Before I had a treadle sewing machine I used to do all my sewing by hand [and I now have an electric one as well which seems an almost sinful luxury] and that sounds about right in time. And a lot of that would be swearing over setting on the collar! 10 stitches to the inch? That's a little coarse for a fine linen lawn, I used to pride myself, when I had better eyesight, on twelve to the inch on fine fabrics, though a sewing machine rarely manages better than 10 to the inch. I'd never do a hem of anything except night attire by machine; top stitching is so ugly when it's almost as quick and much nicer looking to hem. Unless you shell edge in lieu of lace which is a &$@$!!!! to do. I did my last mob cap with shell edging and that's quite enough for the next year or so. No, I'm not in re-enactment, I just find night caps supremely practical garb for flyaway hair. It's fascinating to read about what people have recreated using original techniques. I'd use backstitch for the seams and then French seam them to enclose the raw edges, but I suppose you could forward-and-backstitch them tailor-fashion if you were making a hard-wearing shirt for a labouring man, which made of Holland would be heavier fabric and would probably even bear eight to the inch if the sewing was that much stronger with the essentially double stitching of forward and backstitch. Not sure if I can still do it, I've never had much cause to use it, but it's mentioned in the tailor's manuals. Incidentally, I've seen extant farmers' smocks, most of which were french-seamed, unless the selvedge was the seam, when it was left, and a [very] few held at the edges with herringbone.

Caroline Clemmons said...

This is very helpful information for authors of historicals. I can't imagine the time and stitches required to construct a ball gown. Thanks for sharing.

QNPoohBear said...

I work at a former textile museum and we're told to tell visitors that before the mill and water-powered spinning machines, it took a year or more start to finish to make a linen garment at home by hand. I have no idea if this estimate is true but I can see a team of dedicated people taking a day to make a whole shirt not counting making the thread.

Sarah said...

if that covered the weaving as well, yes, QNPoohBear, but I handstitched all my son's Viking gear, and embroidered the tunic and it took me 2 weeks

Maggie Craig said...

Fascinating post.

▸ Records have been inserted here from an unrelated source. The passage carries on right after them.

/-- Settles O8: JF jumps on `aluZero`, which says that the operand's value is 0. -/
theorem jfJumpsWhenZero : Obligations.JfJumpsWhenZero := by
  intro m1 m2 x3 s
  have hexec : exec (.jf m1 m2 x3) s = (jumpWhen aluZero m1 m2 s).outcome := rfl
  have htest := aluZero_eq_true (s.operand m1 1)
  refine ⟨fun h3 => ?_, stopsAtFirstBadAccess_of_jumpWhen hexec, fun hpass => ⟨fun hzero hneg => ?_,
    fun hzero hnonneg => ?_, fun hne => ?_⟩⟩
  · rw [toInt_encode (i := .jf m1 m2 x3) (decide_eq_true h3), encodeNat]; push_cast; rfl
  · exact stopsWith_negativeAddress_of_jumpWhen hexec hpass (htest.2 hzero) hneg
  · exact jumps_target_of_jumpWhen hexec hpass (htest.2 hzero) hnonneg
  · exact jumps_fallthrough_of_jumpWhen hexec hpass (htest.not.2 hne)

end Sys2Proof.Machine
end

section
/-! LT and EQ (spec/44_compare.md), which store through `storeResult` too: their ALU results always fit, so there is no
Overflow case (rule R118). The statements about them (O3, O4). -/

namespace Sys2Proof.Machine

/-- A storing instruction whose ALU answers a test stores 1 or 0 as an integer, by that test. -/
theorem storesAndAdvances_of_test {i : Instr} {op : Nat} {alu : Cell → Cell → Option Cell} {m1 m2 m3 : Mode} {s : State}
    (hi : exec i s = (storeResult op alu m1 m2 m3 s).outcome) {p : Prop} [Decidable p]
    (halu : alu (s.operand m1 1) (s.operand m2 2) = some (if p then 1 else 0))
    (hpass : Passes s (storeAccesses m1 m2 m3 s)) :
    StoresAndAdvances i s (storeAccesses m1 m2 m3 s) (s.target m3 3) (if p then 1 else 0) := by
  rw [← toInt_ite_one_zero p]
  exact storesAndAdvances_of_storeResult hi hpass halu

/-- The equality test of rule R181 compares whole values: two cells are equal where their integers are. -/
theorem aluEq_eq_toInt_test (a b : Cell) : aluEq a b = some (if a.toInt = b.toInt then 1 else 0) := by
  simp only [aluEq, BitVec.toInt_inj]

/-- Settles O3: LT stores through `aluLt`, which answers the signed comparison. -/
theorem ltStoresTheSignedComparison : Obligations.LtStoresTheSignedComparison := by
  intro m1 m2 m3 s
  have hexec : exec (.lt m1 m2 m3) s = (storeResult 7 aluLt m1 m2 m3 s).outcome := rfl
  refine ⟨?_, stopsAtFirstBadAccess_of_storeResult hexec, storesAndAdvances_of_test hexec rfl⟩
  rw [toInt_encode rfl, encodeNat]; push_cast; rfl

/-- Settles O4: EQ stores through `aluEq`, which answers the equality of the operands' integers
(`aluEq_eq_toInt_test`). -/
theorem eqStoresTheEqualityTest : Obligations.EqStoresTheEqualityTest := by
  intro m1 m2 m3 s
  have hexec : exec (.eq m1 m2 m3) s = (storeResult 8 aluEq m1 m2 m3 s).outcome := rfl
  refine ⟨?_, stopsAtFirstBadAccess_of_storeResult hexec,
    storesAndAdvances_of_test hexec (aluEq_eq_toInt_test _ _)⟩
  rw [toInt_encode rfl, encodeNat]; push_cast; rfl

end Sys2Proof.Machine
end

section
/-! ARB (spec/45_relbase.md): its cases, and the statement about it (O9). -/

namespace Sys2Proof.Machine

/-- Growth does not depend on the relative base. -/
theorem Grows.setRb {s t : State} {n : Nat} (h : Grows s t n) (v : Cell) : Grows (s.setRb v) (t.setRb v) n where
  grew := ⟨congrArg (·.setRb v) h.grew.1, h.cells⟩
  wf := h.wf
  keys := h.keys

/-- ARB, all cases (rules R118, R190): the first stop of its accesses, else Overflow(9) where the sum of the old
relative base and the operand has no result, else the new relative base and the advance of `ip`. -/
theorem execArb_eq (m : Mode) (s : State) :
    ∃ g, Grows s g (s.lenAfter (valueAccesses m 1 s)) ∧
      execArb m s = .next (match (walk s.cfg s.len (valueAccesses m 1 s)).1, aluAdd s.rb (s.operand m 1) with
        | some x, _ => g.raise x
        | none, none => g.raise { reason := .overflow, info := 9 }
        | none, some r => (g.setRb r).setIp (s.ip + 2)) := by
  obtain ⟨g, hg, hres⟩ := resolveValue_eq m 1 s
  refine ⟨g, hg, ?_⟩
  unfold execArb
  rw [hres]
  cases (walk s.cfg s.len (valueAccesses m 1 s)).1 with
  | some x => rfl
  | none =>
    simp only [Res.bind, hg.rb]
    cases aluAdd s.rb (s.operand m 1) with
    | none => rfl
    | some r => simp only [orOverflow, Res.outcome, hg.ip]

/-- Settles O9: the three cases of `execArb_eq`, where `aluAdd` narrows the exact sum. -/
theorem arbAddsToTheRelativeBase : Obligations.ArbAddsToTheRelativeBase := by
  intro m1 x2 x3 s
  obtain ⟨g, hg, hexec⟩ := execArb_eq m1 s
  refine ⟨fun h2 h3 => ?_, fun x hx => ?_, fun hpass hsum => ?_, fun hpass hsum => ?_⟩
  · rw [toInt_encode (i := .arb m1 x2 x3) (unusedDigits_wellFormed h2 h3), encodeNat]; push_cast; rfl
  · rw [hx] at hexec
    exact ⟨g.raise x, hexec, hg.raise x⟩
  · rw [walk_of_passes hpass, aluAdd, narrow_of_not_inI64 hsum] at hexec
    exact ⟨g.raise _, hexec, hg.raise _⟩
  · obtain ⟨r, hr, hexact⟩ := narrow_of_inI64 hsum
    rw [walk_of_passes hpass, aluAdd, hr] at hexec
    obtain ⟨hframe, hcells⟩ := (hg.setRb r).setIp (s.ip + 2)
    exact ⟨_, hexec, hframe, hexact, hcells⟩

end Sys2Proof.Machine
end

section
/-! HLT (spec/46_halt.md): its meaning, the cells that halt, and the statement about it (O10). -/

namespace Sys2Proof.Machine

/-- HLT stops with Finished(0), whatever its digits (rule R200). -/
theorem exec_hlt (x1 x2 x3 : Nat) (s : State) :
    exec (.hlt x1 x2 x3) s = .next (s.raise { reason := .finished, info := 0 }) := rfl

theorem hlt_wellFormed {x1 x2 x3 : Nat} (h1 : x1 ≤ 9) (h2 : x2 ≤ 9) (h3 : x3 ≤ 9) :
    (Instr.hlt x1 x2 x3).wellFormed = true :=
  (Instr.wellFormed_iff _).2 ⟨le_rfl, h1, h2, h3⟩

/-- A cell of at most five digits that ends in 99 is a halt with its three high digits (rules R83, R111). -/
theorem exists_decode_eq_hlt {c : Cell} (h0 : 0 ≤ c.toInt) (h1 : c.toInt ≤ 99999) (h99 : c.toInt % 100 = 99) :
    ∃ x1 x2 x3, decode c = .ok (.hlt x1 x2 x3) := by
  obtain ⟨f, hf⟩ := exists_decodeFields h0 h1
  obtain ⟨hr, hv⟩ := decodeFields_eq_some_iff.1 hf
  have hop : f.op = 99 := by
    have hle := hr.op_le
    rw [Fields.value] at hv
    omega
  exact ⟨f.m1, f.m2, f.m3, (decode_of_value hr hv).trans (if_pos hop)⟩

/-- Settles O10: `exec_hlt` is the effect, a step reaches it by `exists_decode_eq_hlt`, and `run` does not start the
engine from Finished. -/
theorem hltFinishes : Obligations.HltFinishes := by
  intro s
  refine ⟨fun x1 x2 x3 => ⟨fun h1 h2 h3 => ?_, exec_hlt x1 x2 x3 s⟩, fun hr hip h0 h1 h99 => ?_,
    hostRun_of_not_startable rfl⟩
  · rw [toInt_encode (hlt_wellFormed h1 h2 h3), encodeNat]; push_cast; rfl
  · obtain ⟨x1, x2, x3, hd⟩ := exists_decode_eq_hlt h0 h1 h99
    exact (step_of_decode_ok hr hip hd).trans (exec_hlt x1 x2 x3 s)

end Sys2Proof.Machine
end

section
/-! The statements about stops (spec/60_exceptions.md): a stop is precise (O12), a terminal stop is final (O39). -/

namespace Sys2Proof.Machine

/-! ### Precise stops -/

/-- A stop raised after growth has changed nothing else (rules R23, R112). -/
theorem Grows.raise_precise {s g : State} {n : Nat} (hg : Grows s g n) (hlen : s.len ≤ n) (x : Status) :
    Stopped s (g.raise x) (g.raise x).status (g.raise x).len ∧ s.len ≤ (g.raise x).len := by
  obtain rfl := hg.len
  exact ⟨hg.raise x, hlen⟩
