-- ==== Sys2Proof/Machine/Setters.lean ====
section
/-! DEFINITION. The single-field setters (spec file 42): each replaces one field of the cached record and issues one write. -/

namespace Sys2Proof.Machine

/-- SET_TARGET_TEMP (R150): byte 4. -/
def execSetTargetTemp (t2 : Int) (s : State) : Outcome :=
  .next <| s.setField none fun t => { t with targetT2 := clampT2 t2 }

/-- SET_HOLD_TIME (R151): byte 13, written as it is after the clamp. -/
def execSetHoldTime (minutes : Int) (s : State) : Outcome :=
  .next <| s.setField none fun t => { t with hold := clampHold minutes }

/-- SET_CHIME_VOLUME (R152): byte 14. -/
def execSetChimeVolume (level : Int) (s : State) : Outcome :=
  .next <| s.setField none fun t => { t with chime := clampChime level }

/-- SET_PRE_BOIL (R153): bit 3 of byte 1. -/
def execSetPreBoil (enabled : Bool) (s : State) : Outcome :=
  .next <| s.setField none fun t => t.setPreBoil enabled

/-- SET_ALTITUDE (R154): bytes 2 and 3. -/
def execSetAltitude (metres : Int) (s : State) : Outcome :=
  .next <| s.setField none fun t => t.withAltitude (altitudeOperand s.cfg.altSetRound metres)

/-- SET_CLOCK without a mode (R155): byte 10 the minute, byte 11 the hour. -/
def execSetClock (hour minute : Byte) (s : State) : Outcome :=
  .next <| s.setField (badTime hour minute) fun t => { t with clockMin := minute, clockHour := hour }

/-- SET_CLOCK with a mode (R155): bytes 10, 11 and 12. -/
def execSetClockMode (hour minute mode : Byte) (s : State) : Outcome :=
  .next <| s.setField (badClockMode s.cfg hour minute mode) fun t =>
    { t with clockMin := minute, clockHour := hour, clockMode := mode }

/-- SET_LANGUAGE (R156): byte 15. -/
def execSetLanguage (code : Byte) (s : State) : Outcome :=
  .next <| s.setField (badLanguage s.cfg code) fun t => { t with language := code }

end Sys2Proof.Machine
end

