-- ==== Sys2Proof/Tests/Slice0.lean ====
section
/-! SUPPORT. The model's own tests. Expected words, buffers and results are those of spec/95_test_vectors.md (the id is in the
docstring) or of the rule named; then one witness per obligation that has hypotheses. -/

namespace Sys2Proof.Tests

open Sys2Proof Sys2Proof.Machine

/-! ### Helpers -/

/-- `R0` of spec/95_test_vectors.md: schedule off. -/
def r0 : Record := ⟨0x00, 0x02, 0x00, 0x80, 0xAA, 0x00, 0xC0, 0x00, 0x00, 0x00, 0x1E, 0x0A, 0x01, 0x0F, 0x05, 0x00, 0x07⟩
/-- `R2`: Daily. -/
def r2 : Record := ⟨0x08, 0x02, 0xCE, 0x84, 0xAA, 0x00, 0xA0, 0x00, 0x00, 0x06, 0x1E, 0x0A, 0x01, 0x0F, 0x05, 0x00, 0x15⟩
/-- `R5`: Once. -/
def r5 : Record := ⟨0x08, 0x02, 0xCE, 0x84, 0xAA, 0x00, 0xB4, 0x00, 0x1E, 0x07, 0x1E, 0x0A, 0x01, 0x0F, 0x05, 0x00, 0x1F⟩
/-- `R6`: every unassigned bit set, non-sentinel schedule bytes, unknown enums. -/
def r6 : Record := ⟨0xF7, 0xF5, 0xD2, 0x04, 0xFF, 0x5A, 0x12, 0xA5, 0x3B, 0x17, 0x00, 0x00, 0x09, 0x14, 0x0B, 0x7E, 0xFF⟩
/-- The write of S1 from `R0`. -/
def s1 : Record := ⟨0x00, 0x02, 0x00, 0x80, 0x6F, 0x00, 0xC0, 0x00, 0x00, 0x00, 0x1E, 0x0A, 0x01, 0x0F, 0x05, 0x00, 0x08⟩
/-- Step (1) of P3 from `R2`. -/
def p3Step1 : Record := ⟨0x00, 0x02, 0xCE, 0x84, 0xAA, 0x00, 0xC0, 0x00, 0x00, 0x00, 0x1E, 0x0A, 0x01, 0x0F, 0x05, 0x00, 0x16⟩
/-- The request of P3. -/
def p3Lat : Latched := { submode := true, hour := 7, minute := 30, t2 := 180 }

/-- The parameters of the vectors: the defaults and `LANG_SET` = 0, 1. -/
def cfg : Config := { Config.specDefault with langSet := [0x00, 0x01] }

/-- No record yet, a read of `len` bytes on the buffer port. -/
def fresh (r : Record) (len : Byte) : State :=
  { State.reset with cfg := cfg, ports := { State.reset.ports with rxBuf := r, rxLen := len } }

/-- The record loaded, the block idle. -/
def loaded (r : Record) : State := { fresh r 17 with record := r, ctr := r.counter, recValid := true }

/-- A write of `t` in flight. -/
def busy (r t : Record) (p : Phase) : State := { loaded r with txb := t, phase := p }

/-- In the settle delay of P3. -/
def settling (n : BitVec 16) : State :=
  { loaded p3Step1 with txb := p3Step1, phase := .settle, lat := p3Lat, settleCnt := n }

/-- The outcome is a next state with the property. -/
def gives (o : Outcome) (p : State → Bool) : Bool :=
  match o with
  | .next t => p t
  | .fault _ => false
  | .refused _ => false

/-- One step with a command word presented. -/
def cmd (s : State) (w : Nat) : Outcome := step (s.withFetchWord 64 w)

/-- One step with an event presented. -/
def ev (s : State) (c : Nat) : Outcome := step (s.withFetchWord 8 c)

/-- The step issued exactly this buffer and gave no result. -/
def issued (t : Record) (p : Phase) (s : State) : Bool :=
  decide (s.txPort = some t) && decide (s.phase = p) && !s.resValid

/-- The step gave this result in IDLE and issued nothing. -/
def result (code info : Byte) (s : State) : Bool :=
  decide (s.res = { code := code, info := info }) && s.resValid && !s.txValid && decide (s.phase = .idle)

/-! ### WellFormed: ill-formed terms are refused (R65) -/

theorem test_wf_setTargetTemp : Instr.wf (.setTargetTemp 32768) = false ∧ Instr.wf (.setTargetTemp (-32769)) = false := by decide
theorem test_wf_setHoldTime : Instr.wf (.setHoldTime 32768) = false ∧ Instr.wf (.setHoldTime (-32769)) = false := by decide
theorem test_wf_setChimeVolume : Instr.wf (.setChimeVolume 32768) = false ∧ Instr.wf (.setChimeVolume (-32769)) = false := by decide
theorem test_wf_setAltitude : Instr.wf (.setAltitude 32768) = false ∧ Instr.wf (.setAltitude (-32769)) = false := by decide
theorem test_wf_setSchedule : Instr.wf (.setSchedule 1 7 30 32768) = false ∧ Instr.wf (.setSchedule 1 7 30 (-32769)) = false := by decide

/-! ### Decoding: a word of every row, written out from R64 and R66 or R69 -/

/-- Unpack family, bit by bit: OPC, FLG, A16, B8, C8, D8, RSV. -/
theorem test_decode_unpack :
    decodeTableWord 64 0b00000001_00000000_0000000000000000_00000000_00000000_00000000_00000000 = some .decode ∧
    decodeTableWord 64 0b00000010_00000000_0000000000000000_00000000_00000000_00000000_00000000 = some .load ∧
    decodeTableWord 64 0b00000011_00000000_0000000000000000_00000000_00000000_00000000_00000000 = some .getState := by decide

/-- Setters with a numeric operand, bit by bit. -/
theorem test_decode_numeric_setters :
    decodeTableWord 64 0b00010000_00000000_0000000001101111_00000000_00000000_00000000_00000000 = some (.setTargetTemp 111) ∧
    decodeTableWord 64 0b00010001_00000000_1111111111111011_00000000_00000000_00000000_00000000 = some (.setHoldTime (-5)) ∧
    decodeTableWord 64 0b00010010_00000000_0000000000001010_00000000_00000000_00000000_00000000 = some (.setChimeVolume 10) ∧
    decodeTableWord 64 0b00010100_00000000_0000010011010010_00000000_00000000_00000000_00000000 = some (.setAltitude 1234) := by
  decide

/-- The other setters, bit by bit. -/
theorem test_decode_other_setters :
    decodeTableWord 64 0b00010011_00000001_0000000000000000_00000000_00000000_00000000_00000000 = some (.setPreBoil true) ∧
    decodeTableWord 64 0b00010101_00000000_0000000000000000_00010111_00111011_00000000_00000000 = some (.setClock 23 59) ∧
    decodeTableWord 64 0b00010101_00000001_0000000000000000_00000110_00101101_00000010_00000000 = some (.setClockMode 6 45 2) ∧
    decodeTableWord 64 0b00010110_00000000_0000000000000000_00000001_00000000_00000000_00000000 = some (.setLanguage 1) := by decide

/-- Schedule family, bit by bit. -/
theorem test_decode_schedule :
    decodeTableWord 64 0b00010111_00000001_0000000010110100_00000111_00011110_00000000_00000000 = some (.setSchedule 1 7 30 180) ∧
    decodeTableWord 64 0b00011000_00000000_0000000000000000_00000000_00000000_00000000_00000000 = some .disableSchedule := by decide

/-- Events, by code (R69). -/
theorem test_decode_events :
    decodeTableWord 8 1 = some .wrAck ∧ decodeTableWord 8 2 = some .wrFail ∧ decodeTableWord 8 3 = some .tick ∧
    decodeTableWord 8 4 = some .invalidate ∧ decodeTableWord 8 0 = some .evReserved0 ∧ decodeTableWord 8 5 = some .evReserved5 ∧
    decodeTableWord 8 6 = some .evReserved6 ∧ decodeTableWord 8 7 = some .evReserved7 := by decide

/-- V-ERR-1 to V-ERR-5, V-CLK-7, V-SCH-14, V-SCH-15, V-ERR-10: illegal words and why. -/
theorem test_decode_illegal :
    decodeCommand 0x9900000000000000 = .illegal .unknownOpcode ∧ decodeCommand 0 = .illegal .unknownOpcode ∧
    decodeCommand 0x1000000501000000 = .illegal .reservedField ∧ decodeCommand 0x0300000000000001 = .illegal .reservedField ∧
    decodeCommand 0x1302000000000000 = .illegal .reservedField ∧ decodeCommand 0x1500000001010100 = .illegal .reservedField ∧
    decodeCommand 0x1704000000000000 = .illegal .reservedField ∧ decodeCommand 0x170100B4071E0100 = .illegal .reservedField ∧
    decodeCommand 0x0100000000000100 = .illegal .reservedField := by decide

Absolutely agree with you about this erroneous idea that people in the past didn't wash very often or do their laundry frequently. If that were true, we wouldn't see all those scenes with a laundress in them or the washing flapping in the breeze, would we? My current 18th century hero is very fastidious about his clothes. It's more comfortable to be clean. There's a reference somewhere to a man going off with the Jacobite army taking 16 shirts with him.

Two Threads Back said...

I love this and wrote about it, too! On my one attempt at a fine shirt, I found the number of stitches depended on which part I was sewing. I managed about 30/in. only on the backstitched parts, the rest weren't nearly as fine. I nearly went blind, though - maybe you can see why here,
Never again! :)

Colleen said...

There don't seem to have been french seams in the. 18th C. But flat seams are common. I just learned they were slightly different from what we call flat felled, but, instead you turn each raw edge onto the RS one to the WS (since we don't have good selvedges to use for one of them) and overlap them to encase the raw edges, and then whip/hem each fold down, separately.